Wired News: Band can’t sell own music on eBay

October 21, 2002

CNET News.com: Judge: Disabilities Act doesn’t cover web (federal court rejects ADA suit challenging Southwest’s inaccessible web site)

CNET News.com: Direct marketers want anti-spam laws (not surprisingly, the type of law favored by the DMA would simply prohibit forged message headers; the result would be to legitimize spam, and the quantity of spam would increase dramatically, so no legislation at all would be far better)

October 19, 2002

Wired News: Privacy czar: Past haunts present (Peter Swire compares war against terrorism to 1950s anticommunism)

October 15, 2002

Wired News: Spam masquerades as admin alerts (yet another Microsoft-related security vulnerability) (also see CNET News.com; Stop Messenger Spam; and Internet Privacy for Dummies)

October 14, 2002

Wired News: Man sues airlines for fare access (lawsuit contends that Southwest and American Airlines are violating Americans with Disabilities Act by designing their web sites to thwart access by screen reading programs)

October 11, 2002

CNET News.com: IBM flushes restroom patent (I thought this might be a joke, especially after noticing all of the bathroom humor in the article, but the patent is for real — see U.S. patent no. 6,329,919, “System and method for providing reservations for restroom use”)

October 09, 2002

Washington State U. Daily Evergreen, Oct. 3: Filipino-American history recognized (“The month of October is officially observed as Filipino-American History Month. On Oct. 18, 1587, the first Filipinos landed on the shores of Morro Bay, California on a Spanish galleon called the Nuestra Senora de Buena Esperanza, which translates to ‘The Big Ass Spanish Boat.’)

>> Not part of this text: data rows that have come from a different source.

/-- Byte 1: TIER_FLUSH, then the warm form of a start; without flash, or before admission has opened, there is nothing to flush. Log 119. -/
def State.resetWarm (s : State) (id : BitVec 16) (env : StartEnv) : State :=
  s.resetOp id fun s =>
    if !s.pins.coldRstN || !s.pins.mainPg then s.endReset mState
    else if s.hasFlash && s.opened then { s with island := { s.island with warmEnv := some env } }.beginDrain .warm 2 false false
    else s.warmStart env

/-- Byte 2: TIER_FLUSH, then the cold reset; the start that follows is COLD_START. -/
def State.resetCold (s : State) (id : BitVec 16) : State :=
  s.resetOp id fun s =>
    if !s.pins.coldRstN || !s.pins.mainPg then s.endReset mState
    else s.coldRestart false

/-! ### Anchors, telemetry and sessions (R457 to R460, R463) -/

/-- MGT_PORT shows the anchors and sessions. -/
def State.showPort (s : State) : State :=
  (s.setFld 0x5218 11 9 s.island.anchors.length).setFld 0x5218 8 6 s.island.sessions

/-- ANCHOR_ADD: an anchor that is already there stays. -/
def State.addAnchor (s : State) (id : BitVec 16) (cert : BitVec 384) : State :=
  s.mgtOp 0x40 id true true fun s =>
    if s.island.anchors.contains cert then s.mgtAnswer 0x40 id mOk []
    else if 4 ≤ s.island.anchors.length then s.mgtAnswer 0x40 id mFull []
    else ({ s with island := { s.island with anchors := s.island.anchors ++ [cert] } }.showPort).mgtAnswer 0x40 id mOk []

/-- ANCHOR_REMOVE: never of the last anchor; an unknown one is a bad request (log 52). -/
def State.removeAnchor (s : State) (id : BitVec 16) (digest : BitVec 384) : State :=
  s.mgtOp 0x41 id true false fun s =>
    if !s.island.anchors.contains digest then s.mgtAnswer 0x41 id mBad []
    else if s.island.anchors.length ≤ 1 then s.mgtAnswer 0x41 id mDenied []
    else ({ s with island := { s.island with anchors := s.island.anchors.erase digest } }.showPort).mgtAnswer 0x41 id mOk []

/-- The page of a block code and instance, the first of the block's pages. -/
def pageFor (block inst : Nat) : Option Nat :=
  (List.range 0xC00).find? fun p => match pageOf p with
    | some g => decide (g.blk.code = block ∧ g.inst = inst)
    | none => false

/-- TELEMETRY_READ: words 0x100 to 0x1FF of a page. -/
def State.readTelemetry (s : State) (id : BitVec 16) (block inst : Nat) : State :=
  s.mgtOp 0x50 id false false fun s =>
    if !s.hasTelemetry then s.mgtAnswer 0x50 id mDenied []
    else match pageFor block inst with
      | some p => s.mgtAnswer 0x50 id mOk (wordsBytes ((List.range 32).map fun i => s.regView .management (p * 4096 + 0x100 + 8 * i)))
      | none => s.mgtAnswer 0x50 id mBad []

/-- TLS_HANDSHAKE: the suite, at most four sessions, a chain that ends at an anchor and has not expired (R458); without an anchor any
client certificate (R459). -/
def State.handshake (s : State) (anchor : BitVec 384) (notAfterNs : Nat) (suiteOk : Bool) : State :=
  if !s.pins.auxRstN then s
  else
    let known := s.island.anchors.isEmpty || (s.island.anchors.contains anchor && decide (s.tim.netTime ≤ notAfterNs))
    if suiteOk && known && decide (s.island.sessions < 4) then
      ((({ s with island := { s.island with sessions := s.island.sessions + 1 } }.showPort).bump .mgt 0 0x100).emit (.tls true))
    else ((s.bump .mgt 0 0x108).raise .mgt 0 2).emit (.tls false)

/-- MGT_PORT_LINK: LINK and SPEED; PORT_LINK when LINK changes. -/
def State.portLink (s : State) (up tenG : Bool) : State :=
  if !s.pins.auxRstN then s
  else
    let was := bit (s.reg 0x5218) 0
    let s := s.setFld 0x5218 2 0 (if up then (if tenG then 5 else 3) else 0)
    if was = up then s else s.raise .mgt 0 3

/-! ### SPDM (R461, R462) -/

/-- An SPDM response: version 1.3, code, parameters and payload, in OP 0x60 (the byte layout is SPDM's own; log 53). -/
def State.spdm (s : State) (id : BitVec 16) (code p1 p2 : Byte) (payload : List Byte) : State :=
  if !s.pins.auxRstN then s
  else (s.bump .mgt 0 0x110).mgtAnswer 0x60 id mOk ([0x13, code, p1, p2] ++ payload)

/-- ERROR UnsupportedRequest. -/
def State.spdmUnsupported (s : State) (id : BitVec 16) (code : Byte) : State := s.spdm id 0x7F 0x07 code []

/-- Measurement block `i` of R462. -/
def State.measurement (s : State) (i : Nat) : List Byte :=
  let digest := fun (bs : List Byte) => leBytes 48 (Config.sha384 bs).toNat
  match i with
  | 1 => leBytes 48 (Config.romDigest 0).toNat
  | 2 => match s.slotUsed' with
    | some g => digest (leBytes 2 g.secVersion.toNat ++ leBytes 3 g.release.toNat ++ leBytes 48 g.iluongDigest.toNat)
    | none => digest []
  | 3 => match s.slotUsed' with
    | some g => digest (leBytes 48 g.hostDigest.toNat ++ leBytes 48 g.dictDigest.toNat)
    | none => digest []
  | 4 => digest ((s.recordUsed.map fun r => r.2.bytes).getD [])
  | 5 =>
    let seqs := ((s.boot.licences.filterMap fun l => match l with
      | some l => if s.licInForce l then some l.licenceSeq.toNat else none
      | none => none).mergeSort)
    digest (leBytes 1 s.variant ++ leBytes 1 (s.fld 0x1200 9 8) ++ seqs.flatMap fun q => leBytes 4 q)
  | 6 => match s.fw.config with
    | some c => digest (wordsBytes [place 31 0 c.magic.toNat, place 31 0 c.seq.toNat,
        place 19 0 c.devEid.toNat ||| place 25 24 c.hostRegion.toNat ||| place 47 32 c.timeWaitMs.toNat, c.rsvModel, c.rsvCtrl,
        c.rsvPolicy, c.rsvCharge])
    | none => digest []
  | 7 =>
    let r := s.tenantRecord
    wordsBytes [place 2 0 r.state.toNat ||| place 4 3 r.defaultKind.toNat ||| place 31 16 r.keyGen.toNat ||| place 63 32 r.epoch.toNat,
      place 47 0 s.island.lastTransition]
  | _ => wordsBytes [place 7 0 (s.fld 0x200 7 0) ||| place 15 8 (s.fld 0x200 15 8) ||| place 16 16 (s.fld 0x220 0 0)]

/-- GET_MEASUREMENTS: index 0 asks for the number of blocks, 0xFF for all of them; the response is signed over the nonce (log 53). -/
def State.spdmMeasure (s : State) (id : BitVec 16) (index : Nat) (nonce : BitVec 256) : State :=
  let is := if index = 0xFF then [1, 2, 3, 4, 5, 6, 7, 8] else if 1 ≤ index ∧ index ≤ 8 then [index] else []
  if index ≠ 0 ∧ is.isEmpty = true then s.spdm id 0x7F 0x01 0 []
  else
    let body := is.flatMap fun i => [BitVec.ofNat 8 i] ++ s.measurement i
    let signed := leBytes 32 nonce.toNat ++ body
    s.spdm id 0x60 (if index = 0 then 8 else 0) 0 (body ++ leBytes 96 (Config.signature signed).toNat)

/-! ### Rows -/

/-- GET_STATE (R460). -/
def execGetState (reqId : BitVec 16) (s : State) : Host.Outcome State Fault Refusal := .next (s.getState reqId)

/-- ASSIGN (R452). -/
def execAssign (reqId : BitVec 16) (body : List Byte) (s : State) : Host.Outcome State Fault Refusal := .next (s.assignTenant reqId body)

/-- ASSIGN_DONE (R445). -/
def execAssignDone (s : State) : Host.Outcome State Fault Refusal := .next s.assignDone

/-- RELEASE (R453). -/
def execRelease (reqId : BitVec 16) (s : State) : Host.Outcome State Fault Refusal := .next (s.releaseTenant reqId)

/-- RELEASE_STOP (R453). -/
def execReleaseStop (s : State) : Host.Outcome State Fault Refusal := .next s.releaseStop

/-- PURGE_BEGIN (R455). -/
def execPurgeBegin (s : State) : Host.Outcome State Fault Refusal := .next s.purgeBegin

/-- PURGE_DONE (R453). -/
def execPurgeDone (s : State) : Host.Outcome State Fault Refusal := .next s.purgeDone

/-- CLEAR (R445). -/
def execClear (reqId : BitVec 16) (s : State) : Host.Outcome State Fault Refusal := .next (s.clearTenant reqId)

/-- LICENCE_INSTALL (R423). -/
def execLicenceInstall (reqId : BitVec 16) (l : Licence) (s : State) : Host.Outcome State Fault Refusal := .next (s.licInstall reqId l)

/-- LICENCE_REMOVE (R423). -/
def execLicenceRemove (reqId : BitVec 16) (seq : BitVec 32) (s : State) : Host.Outcome State Fault Refusal := .next (s.licRemove reqId seq)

Daily Evergreen, Oct. 4: Apology and retraction (“The story ‘Filipino-American history recognized’ stated that the ‘Nuestra Senora de Buena Esperanza,’ the galleon on which the first Filipinos landed at Morro, Bay, Calif., loosely translates to ‘The Big Ass Spanish Boat.’ It actually translates to ‘Our Lady of Good Peace.’ Parts of the story, including the translation above, were plagiarized from an inaccurate Web site.”) (also see PinoyLife.com, from which the story was copied, and Seattle Times coverage)

Martin Schwimmer’s Trademark Blog: 7th Circuit Fair Use Decision re: BARGAINBEANIES.COM (also see Ty v. Perryman [alternate link] (7th Cir. Oct. 4, 2002) [PDF])

Chicago Sun-Times: I-Pass has a new role: I spy

October 01, 2002

This court decision isn’t particularly interesting if you’re not a patent type (“In order to prevent the flexible elastic ring from being dislodged from its seating by the intense compression of the parts, the ’657 patent discloses the use of an annular extension 33 on the cutting ring 14, and a corresponding annular extension 34 on the shutter mechanism 3, to hold the flexible elastic ring in place.” . . . but you gotta love the name of the case:  Schwing GmbH v. Putzmeister AG, ___ F.3d ___, 2002 WL 31109922, 2002 U.S. App. LEXIS 20205 (Fed. Cir. Sept. 24, 2002).